A major new security vulnerability known as Heartbleed was disclosed on Monday with potentially severe implications for the entire Web as well as other applications that use the OpenSSL software such as encrypted email. The bug can read 64 kilobytes of a server’s memory, where sensitive user data is stored, including private data such as usernames, passwords, credit card numbers, and the servers private security certificates, which are also known as SSL keys. According to some estimates, 66% of all web server software on the internet is vulnerable, and some estimate that one-third of the 66% may be vulnerable. Most large websites, such as facebook.com, yahoo.com, okcupid.com, and some of the larger bitcoin trading websites have been patched as of today. Gmail, which uses Perfect Forward Secrecy, is not vulnerable, but this is by far the exception to the rule.

Experts are recommending changing banking passwords as well as online bill payment websites, paypal, and any other website where financial transactions are conducted, such investment and stock sites.

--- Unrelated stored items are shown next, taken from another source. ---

-- ==== Sys2Proof/Machine/Hidden.lean ====
section
/-!
DEFINITION. The state that the rules give the machine and no register shows, one constant each, with the rule
that names it. The entries are those of a register field; offset, stride and lowest bit have no use here.
-/
namespace Sys2Proof.Machine.Hid
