-- ==== Sys2Proof/Machine/RegsA.lean ====
section
/-!
DEFINITION. The register fields of the chapters 01 (the backbone), 02 (phase channels), 03 (phase engines), 04 (control laws), 05 (load steps),
one constant a field, as the field tables of spec/ give them. Order of the entries: number, block, offset,
copies, stride, lowest bit, width, access, retention, reset value, number of the companion bit.
-/
namespace Sys2Proof.Machine.Reg
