/-- Every field of this file. -/
def allD : List Fld :=
  [EVC_CTRL.LOCK, EVC_CTRL.FOLD_WIN, EVC_CTRL.HQ_ALERT_EN, EVC_CTRL.QEN, EVC_QCFG.Q_BASE, EVC_QCFG.Q_SIZE, EVC_STATUS.USED, EVC_STATUS.CFG_REJ, EVC_STATUS.OVF_EVT, EVC_STATUS.FOLD_OPEN, EVC_STATUS.NO_CORE, EVC_STATUS.SQ_NONEMPTY]
  ++ [EVC_STATUS.NONEMPTY, EVC_QPTR.TAIL, EVC_QPTR.HEAD, EVC_TAKE.TAKE, EVC_SC_TAKE.SC_TAKE, EVC_TREC.TREC, EVC_COMPLETE.FOLD, EVC_COMPLETE.TARGET, EVC_STRAY.FOLD_STRAY, EVC_STRAY.FOLD_OVERLAP, EVC_STRAY.BAD_COUNT, EVC_STRAY.BAD_OVERLAP]
  ++ [EVC_CORE.TAKES, EVC_CORE.TAKES_OVERLAP, EVC_CORE.WAKE_EVT, EVC_CORE.IRQ, EVC_CORE.HALTED, EVC_CORE.SLEEPING, EVC_CORE.MASK, EVC_CORE.CP_WR_LOST, EVC_CORE.CUR_PRIO, EVC_HQ_STATUS.HQ_USED, EVC_HQ_STATUS.HQ_OVF, EVC_HQ_STATUS.ALERT]
  ++ [EVC_HQ_REC.HQ_REC, SW_LINE.SW_LINE, SRC_LINE.LINE, SRC_ACTIVE.ACTIVE, SRC_CFG.STRAY_COUNT, SRC_CFG.STRAY_OVERLAP, SRC_CFG.FOLD_CLS, SRC_CFG.PRIO, SRC_CFG.CLASS, SRC_CFG.HOST, SRC_CFG.ENABLE, SRC_CFG.SENSE]
  ++ [DEV_STATE.SINGLE_MGR, DEV_STATE.ARM_LATE, DEV_STATE.ARM_OK, DEV_STATE.STATE, DEV_CTRL.KEY, DEV_CTRL.CMD_REJ, DEV_CTRL.TILE_RST, DEV_CTRL.SYS_RST, DEV_CTRL.PARK, DEV_CTRL.RUN, RST_CAUSE.SYS_COUNT, RST_CAUSE.SYS_OVERLAP]
  ++ [RST_CAUSE.LAST, LOAD_STATUS.FAIL_B, LOAD_STATUS.FAIL_A, LOAD_STATUS.PEER_MISMATCH, LOAD_STATUS.TILE_FUSE_FAIL, LOAD_STATUS.SLOT, LOAD_STATUS.LOAD_FAIL, LOAD_STATUS.FALLBACK, LOAD_STATUS.KREST_NONE, LOAD_STATUS.LOADING, LOAD_INFO.IMAGE_VER, LOAD_INFO.ROLLBACK]
  ++ [LOAD_ERR.SECTION, LOAD_ERR.OFFSET, PARK_CFG.WAKE_SRC, PARK_CFG.WK_FLT, PARK_CFG.WK_RTC, PARK_CFG.WK_VAUX, PARK_CFG.WK_SVC, PARK_CFG.WK_BUS, FUSE_STATUS.STAGE, FUSE_STATUS.WIPE_PEND, FUSE_STATUS.WEAK_COUNT, FUSE_STATUS.REFUSE]
  ++ [FUSE_STATUS.ZERO_ATTEMPT, FUSE_STATUS.PROG_RESULT, FUSE_STATUS.PROG_BUSY, FUSE_STATUS.PENDING, FUSE_STATUS.SINGLE, FUSE_STATUS.CRC_OK, FUSE_DIGEST.DIGEST, FUSE_STAGE_L.STAGE_DATA, FUSE_STAGE_H.STAGE_DATA, FUSE_PROG.KEY, FUSE_PROG.FIELD, FUSE_PROG.WORD]
  ++ [FUSE_PROG.LEN, FUSE_PROG.GO, LC_CTRL.KEY, LC_CTRL.LC_REJ, LC_CTRL.WIPE, LC_CTRL.ADVANCE, WDT_CFG.PERIOD, WDT_CFG.PULSE, WDT_CFG.RST_EN, WDT_CFG.LOCK, WDT_CFG.HW_START, WDT_SERVICE.KEY]
  ++ [WDT_STATUS.EXPIRE_COUNT, WDT_STATUS.EXP_OVERLAP, WDT_STATUS.CAUSE, WDT_STATUS.ARMED, WDT_STATUS.OPEN, WDT_STATUS.HALF, WDT_STATUS.EWARN, WDT_STATUS.EXPIRED, WDT_STATUS.PULSING, WDT_STATUS.SRC_REJ, WDT_STATUS.CFG_REJ, RTC_CTRL.LOC_OFS]
  ++ [RTC_CTRL.HALT, RTC_CTRL.DST_SUB, RTC_CTRL.DST_ADD, RTC_CTRL.CMD_REJ, RTC_SEC.CAL_SEC, RTC_ALARM.ALARM_SEC, RTC_STATUS.BACK_COUNT, RTC_STATUS.BACK_OVERLAP, RTC_STATUS.GAUGE_BSTEP, RTC_STATUS.DST, RTC_STATUS.CAL_VALID, RTC_STATUS.CFG_REJ]
  ++ [RTC_STATUS.ALM_EVT, RTC_STATUS.TAMP_EVT, RTC_STATUS.BKUP_LOW, RTC_STATUS.DST_PEND, RTC_STATUS.HALTED, TAMP_CFG.TACT, TAMP_CFG.TPOL1, TAMP_CFG.TEN1, TAMP_CFG.TPOL0, TAMP_CFG.TEN0, TAMP_TIME.TAMP_TIME, BKUP.BKUP]
  ++ [MEM_STATUS.CORR_COUNT, MEM_STATUS.CORR_OVERLAP, MEM_STATUS.CFG_REJ, MEM_STATUS.SP_SPARES, MEM_STATUS.FE_SPARES, MEM_STATUS.SEC_VIOL, MEM_STATUS.UNCORR, MEM_STATUS.FE_CORR, MEM_STATUS.SP_CORR, TRACE_CTRL.STOP_FULL, TRACE_CTRL.CORE_EN, TRACE_STATUS.LOST]
  ++ [TRACE_STATUS.LOST_OVERLAP, TRACE_STATUS.FULL, TRACE_STATUS.WPTR, TRACE_MARK.MARK, HB_CFG.STRETCH_MAX, HB_CFG.WP, HB_CFG.LOCK, HB_CFG.STG_SIZE, HB_CFG.PEC_REQ, HB_CFG.TOUT_EN, HB_STATUS.ADDR, HB_STATUS.CML]
  ++ [HB_STATUS.CFG_REJ, HB_STATUS.DENIED, HB_STATUS.MALFORMED, HB_STATUS.STRETCH_TMO, HB_STATUS.SDA_TMO, HB_STATUS.SCL_TMO, HB_STATUS.PEC_ERR, HB_STATUS.OVERSIZE, HB_STATUS.BAD_CMD, HB_STATUS.BUSY, HB_COUNTS.CMD_COUNT, HB_COUNTS.CMD_OVERLAP]
  ++ [HB_COUNTS.ERR_COUNT, HB_COUNTS.ERR_OVERLAP, HB_WIN.WIN_ADDR, HB_WIN_FAIL.FAIL_ADDR, HB_PORT.TAG, HB_PORT.RLEN, HB_PORT.PAGE, SP_CFG.BAUD, SP_CFG.STG_SIZE, SP_CFG.FLOW_EN, SP_STATUS.CFG_REJ, SP_STATUS.BAD_STAGE]
  ++ [SP_STATUS.DENIED, SP_STATUS.OVERRUN, SP_STATUS.GAP_TMO, SP_STATUS.OVERSIZE, SP_STATUS.CRC_ERR, SP_STATUS.FRAMING, SP_STATUS.BUSY, SP_COUNTS.FRAMES, SP_COUNTS.FRAMES_OVERLAP, SP_COUNTS.ERR_COUNT, SP_COUNTS.ERR_OVERLAP, JRNL_NEXT.NEXT_SEQ]
  ++ [JRNL_OLDEST.OLDEST_SEQ, JRNL_ACK.ACK_SEQ, JRNL_STATUS.CFG_REJ, JRNL_STATUS.DISAGREE, JRNL_STATUS.TORN, JRNL_STATUS.UNREAD_FAIL, JRNL_NOTE.NOTE_CODE, JRNL_NOTE_ARG.NOTE_ARG, UPD_CFG.HC_DEADLINE, UPD_CFG.TGT_B, UPD_STATUS.LAST_STATUS, UPD_STATUS.EVT]
  ++ [UPD_STATUS.REVERTED, UPD_STATUS.REVERT_FAIL, UPD_STATUS.REVERT_PEND, UPD_STATUS.ROLLBACK_PEND, UPD_STATUS.FLASH_BUSY, UPD_STATUS.MAP_DISAGREE, UPD_STATUS.CFG_REJ, UPD_STATUS.TARGET, UPD_STATUS.STATE, UPD_PROGRESS.TOTAL, UPD_PROGRESS.WRITTEN, UPD_TRIAL.TRIAL_LEFT]
  ++ [UPD_ROLLBACK.IMAGE_RB, UPD_ROLLBACK.BLOWN]

end Sys2Proof.Machine.Reg
end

The vulnerability does not set off standard server alarms, and there’s no way to tell if a server has been breached. If a server’s keys have been read by hackers from the server, then all previous communications that have been sent over the internet, and all future communications until the server does not purchase a new SSL key after the vulnerability has been patched, can be easily decrypted, if they hackers or a dubious ISP has recorded this data.